Finned-Top and Flat-Top OSFP explained

When browsing and searching for OSFP optical transceivers you might have come across two types: finned and flat-top. Two different housing versions for two different use cases, so which to choose? In this article we will explain what each of the versions are, how do they differ and which to choose for your applications!

First things first

The OSFP transceiver. The finned-top and flat-top transceivers are the two caging versions for a Octal Small Form-factor Pluggable also known as OSFP. It is designed to support very high-speed data links in modern data centers and telecom networks.

The term “Octal” refers to the modules eight electrical data lanes, each capable of carrying 50Gbps, 100Gbps, or even 200Gbps per lane, depending on modulation (PAM4). This architecture enables total link capacities of 400G, 800G and even 1.6T.

OSFP modules are engineered to handle power consumption up to 25W or higher, depending on the optics type. This makes the form factor suitable for advanced modulation schemes, coherent optics, and longer-reach links. And as the link speeds rise and module power increases, OSFP offers a larger thermal envelope and flexible cooling options.

Finned-top transceivers

A finned-top OSFP module has an integrated heat sink (metal fins) built into the top of the transceiver caging. These fins increase surface area and improve heat dissipation. Such transceivers are ideally suited for 800G optical modules. These high power modules can generate significant heat, that’s up to 15–20 W or more, so the fins here help to maintain acceptable temperatures by increasing airflow contact.

The finned-top caging as well has two variants: closed finned-top design and a open finned-top design.

A closed finned-top OSFP uses a sealed or partially enclosed fin structure. On the other hand a open finned-top OSFP has exposed, spaced fins with direct airflow channels through or between them. The difference between the two is not just the design itself, but how each manages airflow and heat transfer. The open finned-top allows air to move through the fins for more efficient cooling, while the closed finned-top relies on air flowing over the surface, offering better protection and structural strength in lower airflow environments.

Flat-top transceivers

The flat-top module design refers to optical transceivers where the top structure of the optic is flat. This design is usually used for lower power modules, for example, the 400G. The colling for this type of transceiver need to be done externally.

The flat-top transceiver is also called as a RHS, which means Riding Heat Sink. This means that the heat sink is a part of the host system. When an OSFP transceiver is inserted in the cage of the host device the heat sink is on top of the transceiver providing efficient heat dissipation. That’s where the name comes from – riding heat sink.

Typical use cases – which one to choose

When choosing the appropriate design it of course mainly differs on the systems cooling design, power class, and mechanical clearance.
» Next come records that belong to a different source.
-- ==== Sys2Proof/Machine/Dispatch.lean ====
section
/-! DEFINITION. exec: one arm per command, each a direct call of its meaning. -/
namespace Sys2Proof.Machine
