-- ==== Sys2Proof/Machine/Step.lean ====
section
/-! DEFINITION. One step: the command at the front of the queue, or one ns on an empty queue. -/
namespace Sys2Proof.Machine

/-- Take the command at the front of the queue and run it with the queue's rest; with none waiting, one ns passes (notes/assumptions/1.md). -/
def step (s : State) : Host.Outcome State Fault Refusal :=
  match s.pending with
  | [] => .next s.idle
  | c :: r => exec c { s with pending := r }

/-- The table gives no bits, so no word spells a command: the state is unchanged (notes/assumptions/17.md). -/
def State.withFetchWord (s : State) (nbits w : Nat) : State :=
  match decodeTableWord nbits w with
  | some c => { s with pending := c :: s.pending }
  | none => s

end Sys2Proof.Machine
end

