-- ==== Sys2Proof/Safety.lean ====
section
/-! DEFINITION. What counts as a safe run: the canonical form of memory and of the other sparse tables, legal levels and worlds of threads, a legal debug port, and outcomes that are next states. -/
namespace Sys2Proof.Machine

/-- The outcome is a next state. -/
def isNext (o : Host.Outcome State Fault Refusal) : Bool := match o with | .next _ => true | _ => false

/-- The canonical form of memory: addresses strictly rising, and no byte listed that an unlisted address reads as. -/
abbrev Memory.wf (m : List Host.Cell) : Prop := smWf (fun _ => 0#8) m

/-- Memory, Chip Control Space, the threads and the cores are in canonical form, so that equal contents are equal data. -/
structure State.Canon (s : State) : Prop where
  mem : Memory.wf s.coh.mem
  ccs : smWf (ccsReset s.variant) s.ccs
  threads : smWf (fun _ => Thread.reset (vcfgReset s.variant)) s.threads
  cores : smWf (fun _ => CoreSt.reset) s.cores

/-- The level exists in the world (02 R38): level 2 in the Normal world only, level 3 in the Secure world only. -/
def levelOk (pl : Nat) (sec : Bool) : Prop := (pl = 2 → sec = false) ∧ (pl = 3 → sec = true)

/-- A thread's level exists in its world (02 R38), and only sync-required state waits for synchronisation (02 R50), in canonical form. -/
structure Thread.Legal (th : Thread) : Prop where
  level : levelOk th.pl th.secure
  sync : smWf (fun _ => []) th.pend
  pend : ∀ e ∈ th.pend, syncReq e.1 = true

/-- Every thread is legal. -/
def State.Modes (s : State) : Prop := ∀ t, (s.thr t).Legal

/-- The debug port holds one of its instructions and drives the lands only under EXTEST, and its boundary-scan register is empty as at reset or has its full length (15 R470, R471). -/
def JtagSt.Legal (j : JtagSt) : Prop := j.ir ∈ [0x00, 0x01, 0x02, 0x10, 0x11, 0x12, 0xFF] ∧ (j.driving = true ↔ j.ir = 0) ∧ j.ack ∈ [0, 2, 3] ∧
  (j.bscan = [] ∨ j.bscan.length = bscanCells)

/-! ### The memory system -/

/-- Counting what the memory system c has noted cannot itself change memory: it notes no memory access (07 R171, 19 R584), or no access can find an error to report, or uncover one (09 R261, 14 R428, 17 R532, 20 R596). -/
def State.quiet (s : State) (c : Coh) : Prop :=
  (∀ e ∈ c.evs, e.code ≠ 0x040 ∧ e.code ≠ 0x041) ∨ (s.memx.inject = [] ∧ s.memx.ddrBad = [] ∧ c.unwritten = 0 ∧ ∀ a, s.hdmOf a = none)

/-- Every message that taking the memory system to c sends can cross the mesh now, and every memory request it makes be served (16 R494, R504; 08 R213; 11 R336). -/
def State.canDo (s : State) (c : Coh) : Prop := ∀ e ∈ s.newEvs c, s.evUp e = true

/-- A stop that takes a line to write it holds it in L1D in E or M, has its miss outstanding, or has an entry free for the miss (07 R174). -/
def State.ownEntry (s : State) (stop line : Nat) : Prop :=
  (∃ p, s.coh.pl stop line = some p ∧ p.l1d.isSome ∧ (p.st = .m ∨ p.st = .e)) ∨ (s.coh.miss stop line).isSome ∨ s.missRoom stop .rdOwn false = true

/-- The memory system of s has become c, what c notes has been counted, and messages have been counted along their routes: no thread, no core but for counters, and nothing outside counters, aqueduct votes and errors reported changes. -/
structure Coherent (s : State) (c : Coh) (s' : State) : Prop where
  coh : s.quiet c → s'.coh = { c with evs := [] }
  cores : ∀ p, s'.core p = { s.core p with pmc := (s'.core p).pmc, pmcRet := (s'.core p).pmcRet, sample := (s'.core p).sample }
  rest : s' = { s with freeCtr := s'.freeCtr, ccs := s'.ccs, cores := s'.cores, coh := s'.coh, ev := s'.ev, memx := s'.memx, pwr := s'.pwr, port := s'.port, gal := s'.gal, msh := s'.msh }

/-! ### Galley commands -/

/-- Command c of ring r, with opcode op, is the oldest its executor holds of that ring and it is the ring's turn (17 R524), waits for no FENCE (17 R526), can be performed now (17 R516, 12 R372), passes the checks of 17 R527, and is one that may run where the boot is halted (20 R600) or the boot is not halted. -/
structure Handed (s : State) (r op : Nat) (c : GalCmd) : Prop where
  first : s.galFirst r (executorOf op) = some c
  isOp : c.op = op
  fresh : c.begun = false
  ready : s.galReady c = true
  fenced : s.galFenced c = false
  turn : s.galTurn c = true
  passes : s.galCheck c = none
  halt : s.rf a_GAL_BOOT_STAT f_GAL_BOOT_STAT_HALT = 0 ∨ op ∈ haltOps

/-- The state after a command has begun whose proof follows later (17 R529). -/
def State.begins (s : State) (c : GalCmd) : State :=
  { s with gal := { s.gal with taken := s.gal.taken.map (fun x => if x = c then { c with begun := true } else x) } }

/-! ### One instruction -/

/-- The state an instruction's effect starts in: after the fetch of word w, with power asked for the long-vector unit when it uses it (06 R154), and the loop buffer and the fetch queue's poison mark as decoding leaves them (04 R106, R107). -/
def State.begun (s1 : State) (t : Nat) (ends : Bool) (w : Option (BitVec 32)) (lv : Bool := false) : State :=
  (if lv then s1.lvRequest (s1.stopOf t) else s1).updThr t (Thread.decoded · ends w)

/-- Thread t meets instruction i at its PC in state s, and its fetch leaves s1 with word w: the thread can run (01 R36, 03 R87, 16 R496, 20 R595), takes no halt request (15 R470), the fetch succeeds, or was made before the instruction had to wait (10 R296), and gives i's encoding or a word of the boot ROM whose contents the spec does not give, no breakpoint matches (15 R475), and TSTAT.STEP is 0 (02 R59). -/
structure Meets (i : Instr) (t : Nat) (s s1 : State) (w : Option (BitVec 32)) : Prop where
  run : s.canRun t = true
  halt : ((s.thr t).haltReq && !(s.thr t).midVec && bit (s.view t 0x460) 2 && s.invasive t) = false
  fetch : (s.tick.dropGiven t).fetchNow t = .ok s1 w
  word : w = none ∨ w = encodeEltor i
  brk : ∀ ends lv, (s1.begun t ends w lv).breakAt t (s1.thr t).pc = none
  step : (s1.thr t).step = false

/-- As `Meets`, and the fetched word, if it is given, is allocated (03 R70): thread t executes instruction i. -/
structure Executes (i : Instr) (t : Nat) (s s1 : State) (w : Option (BitVec 32)) : Prop extends Meets i t s s1 w where
  allocated : ∀ e, w = some e → (decodeEltor 0 e).isSome = true
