-- ==== Sys2Proof/Certificates/Slice0/Obligations.lean ====
section
/-! DEFINITION. The statements for the provers: what the commands do, what they leave alone, and what every step keeps. -/
open Sys2Proof Sys2Proof.Machine

/-- For every command c and state s, with c at the front of its queue, step is exec of c on s with the queue's rest. -/
def Obligations.StepRunsFront : Prop :=
  ∀ (c : Instr) (r : List Instr) (s : State), s.pending = c :: r → step s = exec c { s with pending := r }

/-- On an empty queue a step is the passing of one ns: it answers a next state with an empty queue, and one more ns has passed. That an empty queue lets one ns pass is the model's choice (notes/assumptions/1.md). -/
def Obligations.StepIdles : Prop :=
  ∀ s : State, s.pending = [] → ∃ s', step s = .next s' ∧ s'.pending = [] ∧ s'.time.ticks = s.time.ticks + 1 ∧ s' = s.idle

/-- At State.reset the threads hold the reset values of R41 to R47 that the spec gives: PC at the boot ROM alias, TSTAT 0x70 (Monitor level, Secure world), level 3 and no interrupt enabled; FPCTL, FPFLAGS and VPROG 0; VCFG 0x20; VECBASE_M at the boot ROM alias + 0x1000; MCTL 1; the core map has 208 active positions; the queue is empty. Registers to which the spec gives no reset value (the E, SV, LV and M registers read 0) are the model's choice (notes/assumptions/2.md). -/
def Obligations.ResetValues : Prop :=
  State.reset.pending = [] ∧ State.reset.coh.mem = [] ∧ State.reset.activeCores = 208 ∧
  ((State.reset.coreMap.filter (fun e => e.st == .active)).length = 208 ∧ (State.reset.coreMap.filter (fun e => e.st == .spare)).length = 16) ∧
  ∀ t, t < 832 → let th := State.reset.thr t
    th.pc = 0x000FFFFFFFF00000#64 ∧ th.tstat = 0x70#64 ∧ th.pl = 3 ∧ th.secure = true ∧ th.ie = false ∧ th.fpctl = 0 ∧ th.fpflags = 0 ∧ th.vprog = 0 ∧
      th.vcfg = 0x20#64 ∧ th.committed 0xC00 = 0x000FFFFFFFF01000#64 ∧ th.committed 0xC10 = 1 ∧ (∀ r, th.rE r = 0) ∧ th.stores = []

/-- For every command c and state s, if exec of c on s answers a next state, its queue and its variant are those of s: what waits is changed by nothing but step taking it from the front, and no command makes one part number into another. -/
def Obligations.QueueAndVariantKept : Prop :=
  ∀ (c : Instr) (s s' : State), exec c s = .next s' → s'.pending = s.pending ∧ s'.variant = s.variant

/-- For every state in which memory, Chip Control Space, the threads and the cores are in canonical form, every thread is at a level that exists in its world (level 2 only in the Normal world, level 3 only in the Secure world) with only sync-required state waiting for synchronisation, and the debug port holds an instruction of R471 and drives the lands only under EXTEST, the same holds of the next state of a step. -/
def Obligations.InvariantKept : Prop :=
  ∀ s s' : State, s.Canon → s.Modes → s.jtag.Legal → step s = .next s' → s'.Canon ∧ s'.Modes ∧ s'.jtag.Legal

/-- Memory, Chip Control Space, the threads and the cores are in canonical form at State.reset, every thread is at a level that exists in its world, and the debug port is legal. -/
def Obligations.InvariantAtReset : Prop :=
  State.reset.Canon ∧ State.reset.Modes ∧ State.reset.jtag.Legal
Finned-Top OSFP is best suited for:

• • High-power modules (>15 W), typically 800G and above
  • Air-cooled systems where strong front-to-back airflow is available
  • Switches or line cards without cage-mounted heatsinks (the riding heat sinks) – from just a visual perspective there is not a possibility to insert a finned-top transceiver into a host device meant for RHS

Flat-Top OSFP is best suited for:

• • Lower-power modules (≤15 W), typically 400G
  • Systems with cage-integrated or chassis-level cooling (RHS or liquid cooling)
  • High-density platforms where space and airflow paths are tightly managed

So in short 800G transceivers have the finned-top design and are meant for usage in systems where module must cool itself using airflow through its own fins and the 400G OSFP have a flat-top design and are meant to be used in host devices where the cooling is done externally.